___ SOURCE DATA ___

-- ==== Sys2Proof/Laws/State.lean ====
section
/-! SUPPORT. What each basic update leaves as it was, field by field, and what it sets: true by unfolding, for `simp`. -/
namespace Sys2Proof.Machine

variable (m : Mach)

@[simp] theorem Mach.wr_phs (a : Nat) (w : Word) : (m.wr a w).phs = m.phs := rfl
@[simp] theorem Mach.wr_net (a : Nat) (w : Word) : (m.wr a w).net = m.net := rfl
@[simp] theorem Mach.wr_keys (a : Nat) (w : Word) : (m.wr a w).keys = m.keys := rfl
@[simp] theorem Mach.wr_mem (a : Nat) (w : Word) : (m.wr a w).mem = m.mem := rfl
@[simp] theorem Mach.wr_own (a : Nat) (w : Word) : (m.wr a w).own = m.own := rfl
@[simp] theorem Mach.wr_agg (a : Nat) (w : Word) : (m.wr a w).agg = m.agg := rfl
@[simp] theorem Mach.wr_tiles (a : Nat) (w : Word) : (m.wr a w).tiles = m.tiles := rfl
@[simp] theorem Mach.wr_gates (a : Nat) (w : Word) : (m.wr a w).gates = m.gates := rfl
@[simp] theorem Mach.wr_shards (a : Nat) (w : Word) : (m.wr a w).shards = m.shards := rfl
@[simp] theorem Mach.wr_loam (a : Nat) (w : Word) : (m.wr a w).loam = m.loam := rfl
@[simp] theorem Mach.wr_silt (a : Nat) (w : Word) : (m.wr a w).silt = m.silt := rfl
@[simp] theorem Mach.wr_att (a : Nat) (w : Word) : (m.wr a w).att = m.att := rfl
@[simp] theorem Mach.wr_irq (a : Nat) (w : Word) : (m.wr a w).irq = m.irq := rfl
@[simp] theorem Mach.wr_flt (a : Nat) (w : Word) : (m.wr a w).flt = m.flt := rfl
@[simp] theorem Mach.wr_sys (a : Nat) (w : Word) : (m.wr a w).sys = m.sys := rfl
@[simp] theorem Mach.wr_ctrs (a : Nat) (w : Word) : (m.wr a w).ctrs = m.ctrs := rfl
@[simp] theorem Mach.wr_nodeRes (a : Nat) (w : Word) : (m.wr a w).nodeRes = m.nodeRes := rfl
@[simp] theorem Mach.wr_qitems (a : Nat) (w : Word) : (m.wr a w).qitems = m.qitems := rfl
@[simp] theorem Mach.wr_slotOwn (a : Nat) (w : Word) : (m.wr a w).slotOwn = m.slotOwn := rfl
@[simp] theorem Mach.wr_ringReq (a : Nat) (w : Word) : (m.wr a w).ringReq = m.ringReq := rfl
@[simp] theorem Mach.wr_free (a : Nat) (w : Word) : (m.wr a w).free = m.free := rfl
@[simp] theorem Mach.wr_raised (a : Nat) (w : Word) : (m.wr a w).raised = m.raised := rfl
@[simp] theorem Mach.wr_gone (a : Nat) (w : Word) : (m.wr a w).gone = m.gone := rfl
@[simp] theorem Mach.wr_warmReq (a : Nat) (w : Word) : (m.wr a w).warmReq = m.warmReq := rfl
@[simp] theorem Mach.wr_resp (a : Nat) (w : Word) : (m.wr a w).resp = m.resp := rfl

@[simp] theorem Mach.put_phs (a hi lo v : Nat) : (m.put a hi lo v).phs = m.phs := rfl
@[simp] theorem Mach.put_net (a hi lo v : Nat) : (m.put a hi lo v).net = m.net := rfl
@[simp] theorem Mach.put_keys (a hi lo v : Nat) : (m.put a hi lo v).keys = m.keys := rfl
@[simp] theorem Mach.put_mem (a hi lo v : Nat) : (m.put a hi lo v).mem = m.mem := rfl
@[simp] theorem Mach.put_own (a hi lo v : Nat) : (m.put a hi lo v).own = m.own := rfl
@[simp] theorem Mach.put_agg (a hi lo v : Nat) : (m.put a hi lo v).agg = m.agg := rfl
@[simp] theorem Mach.put_tiles (a hi lo v : Nat) : (m.put a hi lo v).tiles = m.tiles := rfl
@[simp] theorem Mach.put_gates (a hi lo v : Nat) : (m.put a hi lo v).gates = m.gates := rfl
@[simp] theorem Mach.put_shards (a hi lo v : Nat) : (m.put a hi lo v).shards = m.shards := rfl
@[simp] theorem Mach.put_loam (a hi lo v : Nat) : (m.put a hi lo v).loam = m.loam := rfl
@[simp] theorem Mach.put_silt (a hi lo v : Nat) : (m.put a hi lo v).silt = m.silt := rfl
@[simp] theorem Mach.put_att (a hi lo v : Nat) : (m.put a hi lo v).att = m.att := rfl
@[simp] theorem Mach.put_irq (a hi lo v : Nat) : (m.put a hi lo v).irq = m.irq := rfl
@[simp] theorem Mach.put_flt (a hi lo v : Nat) : (m.put a hi lo v).flt = m.flt := rfl
@[simp] theorem Mach.put_sys (a hi lo v : Nat) : (m.put a hi lo v).sys = m.sys := rfl
@[simp] theorem Mach.put_ctrs (a hi lo v : Nat) : (m.put a hi lo v).ctrs = m.ctrs := rfl
@[simp] theorem Mach.put_nodeRes (a hi lo v : Nat) : (m.put a hi lo v).nodeRes = m.nodeRes := rfl
@[simp] theorem Mach.put_qitems (a hi lo v : Nat) : (m.put a hi lo v).qitems = m.qitems := rfl
@[simp] theorem Mach.put_slotOwn (a hi lo v : Nat) : (m.put a hi lo v).slotOwn = m.slotOwn := rfl
@[simp] theorem Mach.put_ringReq (a hi lo v : Nat) : (m.put a hi lo v).ringReq = m.ringReq := rfl
@[simp] theorem Mach.put_free (a hi lo v : Nat) : (m.put a hi lo v).free = m.free := rfl
@[simp] theorem Mach.put_raised (a hi lo v : Nat) : (m.put a hi lo v).raised = m.raised := rfl
@[simp] theorem Mach.put_gone (a hi lo v : Nat) : (m.put a hi lo v).gone = m.gone := rfl
@[simp] theorem Mach.put_warmReq (a hi lo v : Nat) : (m.put a hi lo v).warmReq = m.warmReq := rfl
@[simp] theorem Mach.put_resp (a hi lo v : Nat) : (m.put a hi lo v).resp = m.resp := rfl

___

* **GOAL OF THE EXERCISE**
Say the number of data lines holding "warmReq", without any other words.

* **YOUR SOLUTION**
2